Sales of Erasmus Darwin were moderate and reviews generally positive, but the reception of the book was soon coloured by controversy. The work had been co-authored with Ernst Krause, whose essay on Erasmus’s scientific work complemented Darwin’s biographical piece. Krause’s essay was based on an article he had written for the German journal Kosmos in February 1879, an issue produced in honour of Darwin’s birthday. Krause enlarged and revised the essay for the book, partly in order to address a publication by Samuel Butler, Evolution old and new, which had appeared in May 1879. Krause wanted to correct Butler’s ‘immeasurably superficial and inaccurate piece of work’, although Darwin advised him not to ‘expend much powder & shot’ (Correspondence vol. 27, letter from Ernst Krause, 7 June 1879, and letter to Ernst Krause, 9 June [1879]). The final text of the Krause’s essay did not mention Butler’s book directly, but it did allude to it unfavourably in the last sentence. When Butler read Erasmus Darwin, he noted the reference to his work, and seized upon an inconsistency in the preface, where Darwin stated that Krause’s piece had been written in 1879 (before Evolution old and new was published).
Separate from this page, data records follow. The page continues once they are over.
-- ==== Sys2Proof/Machine/Acq.lean ====
section
/-! DEFINITION. Acquisition and triggers (chapter 15): channels, rows, trigger units, recorders, the bus of ML2 and
ML3, retention. -/
namespace Sys2Proof.Machine
open Sys2Proof

/-! ### Recorders: formats and memory (R340 to R342) -/

def recorderReset : Recorder := {}
def State.recd (s : State) (r : Nat) : Recorder := mget recorderReset s.acq.recs r
def State.setRecd (s : State) (r : Nat) (x : Recorder) : State :=
  { s with acq := { s.acq with recs := mset recorderReset s.acq.recs r x } }

/-- State code of a recorder (R346): 0 IDLE, 1 ARMED, 2 POST, 3 CLOSE, 4 HOLD, 5 FULL. -/
def State.recSt (s : State) (r : Nat) : Nat := s.fld (ACQ_R_STAT_STATE r)

/-- Selected channels in increasing number (R340). -/
def State.recChans (s : State) (r : Nat) : List Nat :=
  if s.bit (ACQ_R_CFG_MODE r) then bitsSet (s.fld (ACQ_R_DLO r) + s.fld (ACQ_R_DHI r) * 2 ^ 32) 64
  else bitsSet (s.fld (ACQ_R_RAW r)) 32

/-- Lanes of a row (R340, R341). -/
def State.recLanes (s : State) (r : Nat) : Nat :=
  (s.recChans r).length * (if s.fld (ACQ_R_CFG_RED r) = 0 then 1 else 2) + s.fld (ACQ_R_CFG_EVT r)

/-- Lanes in a word: 4 of 16 bits in raw rows, 2 of 32 bits in tick rows. -/
def State.lanesPerWord (s : State) (r : Nat) : Nat := if s.bit (ACQ_R_CFG_MODE r) then 2 else 4

/-- Row width w in words. -/
def State.rowWidth (s : State) (r : Nat) : Nat :=
  let l := s.lanesPerWord r
  (s.recLanes r + l - 1) / l

/-- Words G of a segment, and its capacity C in rows (R342). -/
def State.segWords (s : State) (r : Nat) : Nat := 512 * s.fld (ACQ_R_MEM_SIZE r) / s.fld (ACQ_R_CFG_NSEG r)
def State.segRows (s : State) (r : Nat) : Nat := (s.segWords r - 16) / s.rowWidth r

/-- Address of the header of the current segment. -/
def State.segAddr (s : State) (r : Nat) : Nat :=
  0x20000000 + 8 * (512 * s.fld (ACQ_R_MEM_BASE r) + s.fld (ACQ_R_STAT_SEG r) * s.segWords r)

/-- A row as one number: lane i in bits [iB + B − 1 : iB] (R340). -/
def rowNat (b : Nat) : List Nat → Nat
  | [] => 0
  | v :: t => v % 2 ^ b + 2 ^ b * rowNat b t

/-- Interval between inputs on the tick grid in 2^-16 ns. -/
def State.inputStep (s : State) (r : Nat) : Nat :=
  if s.bit (ACQ_R_CFG_MODE r) then 65536000 * 2 ^ s.fld (ACQ_R_CFG_DIV r)
  else 65536000 / rateOf (s.fld (ACQ_R_CFG_RATE r))

/-- Grid place of sample i of sample tick j at S samples per tick (R248). -/
def State.sampleGrid (s : State) (j sn i : Nat) : Int :=
  65536 * (1000 * (j : Int) - s.fld SNS_CFG_ADV) + ((65536000 / sn * i : Nat) : Int)

/-! ### Arming and closing (R342, R343, R346, R347, R349) -/

/-- The recorder's next free segment from `n` on (R343). -/
def State.freeSeg (s : State) (r n : Nat) : Option Nat :=
  let k := s.fld (ACQ_R_CFG_NSEG r)
  ((upto k).map fun i => (n + i) % k).find? fun g => s.bit (ACQ_R_CFG_OVW r) || !tbit (s.fld (ACQ_R_STAT_CLOSED r)) g

/-- The recorder arms into its next free segment, or is FULL when there is none (R343, R346). -/
def State.armInto (s : State) (r : Nat) : State :=
  let x := s.recd r
  match s.freeSeg r x.next with
  | none =>
    let s := (s.setFld (ACQ_R_STAT_STATE r) 5).setRecd r { x with missSent := false }
    s.send (0x3C0 + r) 0x11 0
  | some g =>
    let m := 2 ^ s.fld (ACQ_R_CFG_DIV r)
    let t0 : Int := if s.bit (ACQ_R_CFG_MODE r) then 65536000 * (((s.now + m - 1) / m * m : Nat) : Int)
      else s.sampleGrid s.now 1 0
    let s := ((s.setFld (ACQ_R_STAT_STATE r) 1).setFld (ACQ_R_STAT_SEG r) g).unflagBit (ACQ_R_STAT_CLOSED r) g
    s.setRecd r { recorderReset with next := g + 1, seq := x.seq, t0 := t0, armTick := s.now }

/-- An ARM is rejected (R342). -/
def State.armBad (s : State) (r : Nat) : Bool :=
  let lo (q : Nat) := s.fld (ACQ_R_MEM_BASE q)
  let hi (q : Nat) := s.fld (ACQ_R_MEM_BASE q) + s.fld (ACQ_R_MEM_SIZE q)
  decide (6144 < hi r)
    || (upto 4).any (fun q => q != r && s.recSt q != 0 && decide (lo q < hi r ∧ lo r < hi q))
    || decide (s.segRows r < s.fld (ACQ_R_PRE_ROWS r) + s.fld (ACQ_R_POST_ROWS r) + 1)
    || (!s.bit (ACQ_R_CFG_MODE r) && (s.recChans r).any fun n => s.fld (SNS_P_CFG_RATE (n / 8)) != s.fld (ACQ_R_CFG_RATE r))
    || !s.bit ACQ_STAT_AWAKE

/-- ARM (R342, R417). -/
def recorderArm (s : State) (r : Nat) : State :=
  if s.op = 3 then s.svcDenied
  else if s.recSt r ≠ 0 then s
  else if s.armBad r then (s.flag (ACQ_R_STAT_REJ r)).send (0x3C0 + r) 0x12 0
  else s.armInto r

/-- The record header is written (R347, R349) and the segment holds a record. A record closed before any trigger has
no trigger instant, position or source: those fields are free values. -/
def State.writeHeader (s : State) (r : Nat) (abort : Bool) : State :=
  let x := s.recd r
  let c := s.segRows r
  let pre0 := s.fld (ACQ_R_PRE_ROWS r)
  let rho := s.fld (ACQ_R_CFG_RED r)
  let row := match x.trig with | some t => t.row | none => x.rows
  let post := x.rows - row - 1
  let pre := match x.trig with
    | some t => if t.inArm then 0 else min pre0 (min row x.rows)
    | none => min pre0 row
  let old := row - pre
  let nrows := x.rows - old
  let (v, s) := match x.trig with
    | some _ => (0, s)
    | none => s.draw 192
  let (w1, w2, w3, w5, w6) := match x.trig with
    | some t =>
      ((floorDiv t.g 65536000).toNat, (floorDiv t.inst 65536).toNat, t.tq * 2 ^ 32 + (t.inst % 65536).toNat * 2 ^ 16,
       wrap (t.pos - ((old * 256 * 2 ^ rho : Nat) : Int)) 48 + t.tsrc * 2 ^ 48 + b2n t.exact * 2 ^ 56,
       t.origin * 2 ^ 48 + t.tseq * 2 ^ 56)
    | none => (v % 2 ^ 64, v / 2 ^ 64 % 2 ^ 64, v / 2 ^ 128 % 2 ^ 48 * 2 ^ 16, v / 2 ^ 136 % 2 ^ 56, 0)
  let a := s.segAddr r
  let start := if c = 0 then 0 else old % c
  let ws : List Nat :=
    [0x4C4E * 2 ^ 48 + 2 ^ 40 + r * 2 ^ 38 + x.seq % 2 ^ 32, w1, w2, w3, pre + post * 2 ^ 32,
     w5 + b2n abort * 2 ^ 57, nrows % 2 ^ 32 + min x.retrig 65535 * 2 ^ 32 + w6,
     start + (match x.stepIn with | some t => t % 65536 * 2 ^ 32 + 2 ^ 48 | none => 0),
     s.fld (CFG_HASH 0) * 2 ^ 32 + s.regBits (0x91000 + 256 * r), s.fld (ACQ_R_RAW r), s.fld (ACQ_R_DLO r),
     s.fld (ACQ_R_DHI r), 0, 0, 0, 0]
  let s := s.wrWords a (ws.map (BitVec.ofNat 64))
  let s := (s.setRecd r { x with seq := (x.seq + 1) % 2 ^ 32 }).flagBit (ACQ_R_STAT_CLOSED r) (s.fld (ACQ_R_STAT_SEG r))
  s.send (0x3C0 + r) 0x16 0

/-- The end of the hold-off (R346). -/
def State.holdEnd (s : State) (r : Nat) : State :=
  if s.bit (ACQ_R_CFG_REARM r) then s.armInto r else s.setFld (ACQ_R_STAT_STATE r) 0

/-- The header of a closing record is written: HOLD, which with HMODE 0 lasts zero time (R346). -/
def headerWritten (s : State) (r : Nat) : State :=
  if s.recSt r ≠ 3 then s
  else
    let s := (s.writeHeader r false).setFld (ACQ_R_STAT_STATE r) 4
    let s := s.setRecd r { s.recd r with holdAt := s.now, holdN := 0, missSent := false }
    if s.fld (ACQ_R_CFG_HMODE r) = 0 then s.holdEnd r else s

/-- The hold-off of HMODE 1 has lasted HOLD µs, or HMODE 2 has seen its triggers (R346). -/
def holdOffEnd (s : State) (r : Nat) : State :=
  let x := s.recd r
  let due : Bool := match s.fld (ACQ_R_CFG_HMODE r) with
    | 1 => decide (x.holdAt + s.fld (ACQ_R_HOLD r) ≤ s.now)
    | 2 => decide (s.fld (ACQ_R_HOLD r) ≤ x.holdN)
    | _ => true
  if s.recSt r = 4 ∧ due then s.holdEnd r else s

/-- STOP (R346): IDLE from any state; an open record is closed with ABORT, one in CLOSE gets its header, with ABORT where its
trigger came in the same tick (R354). -/
def recorderStop (s : State) (r : Nat) : State :=
  let st := s.recSt r
  let s := if st = 1 ∨ st = 2 then s.writeHeader r true else if st = 3 then s.writeHeader r ((s.recd r).trig.any fun t => t.seen == s.now) else s
  s.setFld (ACQ_R_STAT_STATE r) 0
Butler wrote to Darwin on 2 January 1880 for an explanation: ‘Among the passages introduced are the last six pages of the English article, which seem to condemn by anticipation the position I have taken as regards Dr Erasmus Darwin in my book Evolution old & New, and which I believe I was the first to take.’ Darwin tried to resolve the matter in private, explaining that such revision was ‘common practice’, and offering an apology: ‘it never occurred to me to state that the article had been modified; but now I much regret that I did not do so’ (letter to Samuel Butler, 3 January 1880). At the top of Butler’s letter, Emma Darwin wrote: ‘it means war we think’. William agreed: ‘there was something of the viper in the tone of the letter, I fancy he wants a grievance to hang an article upon’ (letter from W. E. Darwin, [28 January 1880]).
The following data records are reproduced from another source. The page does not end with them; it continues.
-- ==== Sys2Proof/Machine/Loader.lean ====
section
/-! DEFINITION. Start-up (chapter 19): the flash, the image format, the choice of a slot, VERIFY and entry to PARKED;
flash commands, ports taken offline, and which function resets may be requested. -/
namespace Sys2Proof.Machine
open Sys2Proof

/-! ### Flash and image format (R405 to R408) -/

/-- Erased flash. -/
def flashDefault (_ : Nat) : Byte := 0xFF

/-- n bytes of flash as a little-endian number, and as a list. -/
def State.flRd (s : State) (a n : Nat) : Nat := crd flashDefault s.ld.flash a n
def State.flBytes (s : State) (a n : Nat) : List Byte := (upto n).map fun i => cget flashDefault s.ld.flash (a + i)
def State.flZero (s : State) (a n : Nat) : Bool := (upto n).all fun i => cget flashDefault s.ld.flash (a + i) == 0

/-- First byte of slot x: 0 A, 1 B (R405). -/
def slotBase (x : Nat) : Nat := 0x2000000 * x

/-- A section table entry (R408). -/
structure Section where
  ty     : Nat
  units  : Nat
  zero   : Nat
  ofs    : Nat
  len    : Nat
  target : Nat
  digest : Nat
deriving DecidableEq, Repr

/-- Entry k of a slot's section table. -/
def State.sectionAt (s : State) (x k : Nat) : Section :=
  let e := slotBase x + 0x20 + 48 * k
  { ty := s.flRd e 1, units := s.flRd (e + 1) 1, zero := s.flRd (e + 2) 2, ofs := s.flRd (e + 4) 4,
    len := s.flRd (e + 8) 4, target := s.flRd (e + 12) 4, digest := s.flRd (e + 16) 32 }

/-- NSEC and GEN of a slot's header. -/
def State.nsec (s : State) (x : Nat) : Nat := s.flRd (slotBase x + 6) 2
def State.imgGen (s : State) (x : Nat) : Nat := s.flRd (slotBase x + 8) 4
def State.imgSvn (s : State) (x : Nat) : Nat := s.flRd (slotBase x + 0x14) 1

/-- The sections of a slot. -/
def State.sections (s : State) (x : Nat) : List Section := (upto (s.nsec x)).map (s.sectionAt x)

/-- The slot is EMPTY: MAGIC or COMMIT is wrong (R412). -/
def State.slotEmpty (s : State) (x : Nat) : Bool :=
  let b := slotBase x
  s.flRd b 4 != 0x4943564F || s.flRd (b + 0x1FF8) 8 != 0x4F56434D * 2 ^ 32 + s.imgGen x

/-- Check 0x02 of R414: FORMAT, CHIP, NSEC, IMGLEN, SVN and the bytes that are 0. -/
def State.headerOk (s : State) (x : Nat) : Bool :=
  let b := slotBase x
  let n := s.nsec x
  let len := s.flRd (b + 16) 4
  s.flRd (b + 4) 2 == 1 && decide (1 ≤ n ∧ n ≤ 64) && s.flRd (b + 12) 4 == s.regBits 0
    && decide (8200 ≤ len ∧ len ≤ 33554432) && len % 8 == 0 && decide (s.imgSvn x ≤ 128)
    && s.flZero (b + 0x15) 11 && s.flZero (b + 0x20 + 48 * n) (48 * (64 - n)) && s.flZero (b + 0x1321) 223
    && s.flZero (b + 0x1900) 1784

/-- Check 0x03 of R414: the section table of R408 and the TARGET ranges of R409. -/
def State.tableOk (s : State) (x : Nat) : Bool :=
  let len := s.flRd (slotBase x + 16) 4
  ((s.sections x).foldl (fun (p : Bool × Nat) e =>
    let tgt := if e.ty = 2 then
        (decide (0x30000000 ≤ e.target) && decide (e.target + e.len ≤ 0x30100000))
          || (decide (0x38000000 ≤ e.target) && decide (e.target + e.len ≤ 0x38080000))
      else e.target == 0
    (p.1 && e.zero == 0 && decide (p.2 ≤ e.ofs) && e.ofs % 8 == 0 && decide (8 ≤ e.len) && e.len % 8 == 0
      && decide (e.ofs + e.len ≤ len) && tgt, e.ofs + e.len)) (true, 0x2000)).1

/-- Check 0x04 of R414: TYPE and UNITS. -/
def State.typesOk (s : State) (x : Nat) : Bool :=
  (s.sections x).all fun e => decide (1 ≤ e.ty ∧ e.ty ≤ 7) && decide (e.units ≤ 2)

/-- The first header check that fails, 0 for none. -/
def State.headerCode (s : State) (x : Nat) : Nat :=
  if !s.headerOk x then 2 else if !s.tableOk x then 3 else if !s.typesOk x then 4 else 0

/-! ### Choosing a slot (R412) -/

/-- A slot's header is read and classed. -/
def State.classSlot (s : State) (x : Nat) : State :=
  let s := (s.setFld (CFG_SLOT_STAT_PASSED x) 0).setFld (CFG_SLOT_STAT_CODE x) 0
  if s.slotEmpty x then s.setFld (CFG_SLOT_STAT_CLASS x) 1
  else
    let s := s.setFld (CFG_SLOT_GEN x) (s.imgGen x)
    let c := s.headerCode x
    if c = 0 then s.setFld (CFG_SLOT_STAT_CLASS x) 3
    else ((s.setFld (CFG_SLOT_STAT_CLASS x) 2).setFld (CFG_SLOT_STAT_CODE x) c).send (0x3D8 + x) 0x28 (c * 2 ^ 24)

/-- The candidates in the order in which they are tried. -/
def State.slotOrder (s : State) : List Nat :=
  let c := [0, 1].filter fun x => s.fld (CFG_SLOT_STAT_CLASS x) == 3
  let next := s.fld CFG_CTRL_NEXT
  let rest := if c == [0, 1] && serialAfter 32 (s.imgGen 1) (s.imgGen 0) then [1, 0] else c
  (rest.filter fun x => x + 1 == next) ++ rest.filter fun x => x + 1 != next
Butler had once been an enthusiastic supporter of Darwin, but he had grown critical of natural selection and the apparent lack of purpose that such a theory implied. He found inspiration in earlier developmental theories, and in some of Darwin’s harsh critics, especially St George Mivart. Butler was unsatisfied with Darwin’s reply, and ‘decided on laying the matter before the public’ (letter from Samuel Butler, 21 January 1880). He stated his case in the Athenæum, a leading literary weekly. He accused Darwin of purposely misleading his readers, and implied that the whole book had been written as an attack on himself. Darwin was extremely vexed by the accusations and uncertain about what to do. He drafted two versions of a letter to the Athenæum, sending one or both to his daughter Henrietta (letter to H. E. Litchfield, 1 February [1880]). ‘The world will only know … that you & Butler had a controversy in which he will have the last word’, she warned (letter from H. E. Litchfield, [1 February 1880]). ‘He is a virulent Salamander of a man who will fight to the end’, added her husband Richard (letter from R. B. Litchfield, 1 February 1880). Even the great controversialist Thomas Huxley recommended silence: ‘take no notice whatever … I am astounded at Butler—who I thought was a gentleman … Has Mivart bitten him & given him Darwinophobia? It is a horrid disease’ (letter from T. H. Huxley, 3 February 1880).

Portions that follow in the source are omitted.